== TASK ==
For the data that follows, report how many lines include the string "setScrubPos", and write the number alone.

[Saved entries]

========================

-- ==== Sys2Proof/Machine/Ecc.lean ====
section
/-! DEFINITION. Write-backs and zeroisation (09 R215 to R218), patrol scrubbing, device marks and injections
(11 R249, R254 to R257), and the registers of these units. -/

namespace Sys2Proof.Machine

open Sys2Proof

/-- A register of the hub is written by the management processors and, through BAR2, by the owner (02 R57, 16 R374). -/
def hubWriter (w : Requester) : Bool :=
  match w with
  | .core _ => false
  | _ => true

/-! ### Write-backs (09 R215, 11 R255) -/

/-- 09 R215, 11 R255: the write-back that no later write of the word has abandoned; aged requests at its bank come first (R211). -/
def execCorrectedWordWriteback (cl : Fin 32) (addr : BitVec 32) (s : State) : Result :=
  let o := addr.toNat / 8 * 8
  let b := clusterAddr cl o
  if (s.cluster cl).writebacks.contains o && s.portServes [(b, 8)] s.cycle false then
    .next (s.rewrite b (s.decodeAt b))
  else .next s

/-! ### Patrol scrubbing (11 R254, R255) -/

/-- Line n of a D1 stack or a D2 group, ascending (01 R22). -/
def d1Line (stack n : Nat) : Nat := (n / 64 * 8 + stack) * 4096 + n % 64 * 64
def d2LineAt (group n : Nat) : Nat := d2Base + (n / 16 * 16 + group) * 4096 + n % 16 * 256

/-- Words per bank of the cluster memories (09 Tables 9-1, 9-4). -/
def bankDepth (m : ClMem) : Nat :=
  match m with
  | .weight => 8192
  | .act => 4096
  | .psum => 2048
  | .imem _ => 256
  | .dmem _ => 96

/-- The word of its bank that a cluster address lies in (09 Table 9-1). -/
def bankWord (a : Nat) : Nat :=
  match clMemOf a with
  | some .weight => a / 2048
  | some .act => (a - 0x01000000) / 4096
  | some .psum => (a - 0x02000000) / 4096
  | some (.imem _) => a % 0x10000 / 64
  | some (.dmem _) => (a % 0x10000 - 0x4000) / 2048 * 4 + (a % 0x10000) / 64 % 4
  | none => 0

/-- Whether the scrub read at position n of a unit reads the code word at b; an SRAM position beyond a bank's depth wraps. -/
def scrubbed (u : ScrubUnit) (n b : Nat) : Bool :=
  match u with
  | .d1 k => d1Line k.val n ≤ b && b < d1Line k.val n + 64
  | .d2 g => d2LineAt g.val n ≤ b && b < d2LineAt g.val n + 256
  | .sram cl =>
    match locate b with
    | .sram c o => c == cl && match clMemOf o with
      | some m => bankWord o = n % bankDepth m
      | none => false
    | _ => false

/-- One code word of a scrub read, as it was decoded: counted, and rewritten where it could be corrected, an erasure of a marked device
too. -/
def State.scrubWord (s : State) (w : Nat × Decoded) : State :=
  let s1 := s.eccCount .scrub w.1 w.2
  match w.2.cls with
  | .bad => s1
  | .good => if s.flipsAt w.1 = [] then s1 else s1.rewrite w.1 w.2
  | .data | .check => s1.rewrite w.1 w.2

/-- The code words of a scrub read, decoded as they stood; then a device is marked, and the uncorrectable ones are disposed of, a line of
D2 as one. -/
def State.scrubWords (s : State) (bs : List Nat) : State :=
  let ws := bs.map fun b => (b, s.decodeAt b)
  let t := ws.foldl State.scrubWord s
  let u := (linesOf bs).foldl (fun (t : State) l => t.autoMark .scrub l (s.d2Line l)) t
  ((badWords ws).map fun b => if locate b = .d2 then b / 256 * 256 else b).eraseDups.foldl State.dispose u

/-- The scrub register of a unit, the unit's position and the number of its positions. -/
def State.scrubCtl (s : State) (u : ScrubUnit) : Scrub × Nat × Nat :=
  match u with
  | .d1 k => (s.scrubD1, SMap.get (fun _ => 0) s.scrubPos k.val, 805306368)
  | .d2 g => (s.scrubD2, SMap.get (fun _ => 0) s.scrubPos (8 + g.val), 201326592)
  | .sram cl => (s.scrubSr, (s.cluster cl).scrubPos, 8192)

def State.setScrubPos (s : State) (u : ScrubUnit) (n : Nat) : State :=
  match u with
  | .d1 k => { s with scrubPos := SMap.set (fun _ => 0) s.scrubPos k.val n }
  | .d2 g => { s with scrubPos := SMap.set (fun _ => 0) s.scrubPos (8 + g.val) n }
  | .sram cl => s.updCluster cl fun c => { c with scrubPos := n }

/-- Scrubbing runs from the end of the memory's fill (11 R253; 21 Table 21-4). That of the SRAM ends when compute is ready. -/
def State.scrubRuns (s : State) (u : ScrubUnit) : Bool :=
  match u with
  | .d2 _ => s.pow.stage == .d2Filled || s.pow.stage == .rootsLoaded || s.pow.stage == .ready
  | .d1 _ => s.pow.compute == .filled || s.pow.compute == .ready
  | .sram _ => s.pow.compute == .ready

/-- The code words that may decode with an error are the only ones a scrub read changes anything about. -/
def execPatrolScrubRead (u : ScrubUnit) (s : State) : Result :=
  let r := s.scrubCtl u
  if r.1.enable && s.scrubRuns u then
    .next ((s.scrubWords (s.suspects.filter fun b => scrubbed u r.2.1 b)).setScrubPos u ((r.2.1 + 1) % r.2.2))
  else .next s

/-! ### Zeroisation (09 R216, R218) -/

/-- CLU_MEM_CTL.ZEROISE. The cluster is reset and its memories are cleared at once: hub accesses are held to the end and then
performed (R218), which leaves what performing them on the cleared memories leaves. -/
def State.zeroiseNow (s : State) (cl : Fin 32) : State :=
  let c := s.cluster cl
  if c.zeroising then s
  else if s.quiet cl || s.coresReset cl then
    ((s.clearSram cl).resetCores cl).updCluster cl fun c => { c.zeroised with zeroising := true }
  else (s.setCluster cl { c with memRefused := true }).setBit (.memRefused cl)

/-- Only the management processors start zeroisation. -/
def execZeroise (w : Requester) (cl : Fin 32) (s : State) : Result :=
  .next (if w = .mgmt then s.whenAwake cl 0x430 1 fun t => t.zeroiseNow cl else s)

/-- 09 R216 to R218. -/
def execZeroiseComplete (cl : Fin 32) (s : State) : Result :=
  let c := s.cluster cl
  .next (if c.zeroising then s.setCluster cl { c with zeroising := false } else s)

/-! ### Device marks and injections (11 R249, R257) -/

def setD2Mark (s : State) (g : Fin 16) (v : Word) : State :=
  if s.anyJob then s else ({ s with d2Mark := SMap.set (fun _ => 0) s.d2Mark g.val (v &&& 0x3F3F) }).commitRoot

def execHubD2MarkWrite (w : Requester) (g : Fin 16) (v : Word) (s : State) : Result :=
  .next (if hubWriter w then setD2Mark s g v else s)

/-- The address lies in memory kind m (01 Table 1-5). -/
def kindHolds (m : Fin 3) (a : Nat) : Bool :=
  match m with
  | 0 => winBase ≤ a && a < winTop
  | 1 => a < d1Top
  | 2 => d2Base ≤ a && a < d2Top

def lastPosition (m : Fin 3) : Nat :=
  match m with
  | 0 => 71
  | 1 => 34
  | 2 => 17

/-- 11 R257: the arm is refused. -/
def State.armRefused (s : State) (m : Fin 3) (j : Inject) : Bool :=
  let a := j.addr.toNat
  !kindHolds m a || !(j.npos = 1 || j.npos = 2) || j.posA.toNat > lastPosition m ||
  (j.npos = 2 && j.posB.toNat > lastPosition m) || (m = 2 && !(j.beat.toNat < 16 || j.beat = 0xFF)) ||
  (s.sec.debugSt == .closed && match (s.ownerOf a).part with
    | some p => s.jobLoaded p
    | none => false)

/-- A write of HUB_INJ_CTL(m) (11 Table 11-7). -/
def State.writeInjCtl (s : State) (m : Fin 3) (v : Word) : State :=
  let j := s.injectOf m
  let n : Inject := { j with
    pattern := BitVec.ofNat 16 (bits v 63 48), beat := BitVec.ofNat 8 (bits v 39 32)
    posB := BitVec.ofNat 8 (bits v 31 24), posA := BitVec.ofNat 8 (bits v 23 16), npos := BitVec.ofNat 2 (bits v 3 2)
    refused := s.w1c (.injRefused m) j.refused (bit v 1), arm := bit v 0 }
  if n.arm && s.armRefused m n then
    ((s.setInjectOf m { n with arm := false, refused := true }).setBit (.injRefused m)).eccRecord .injection 2 n.addr.toNat 0 0xFF
  else s.setInjectOf m n

def execInjectionArm (w : Requester) (m : Fin 3) (v : Word) (s : State) : Result :=
  .next (if hubWriter w then s.writeInjCtl m v else s)

end Sys2Proof.Machine
end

========================

== RESPONSE TO THE EXERCISE ==
2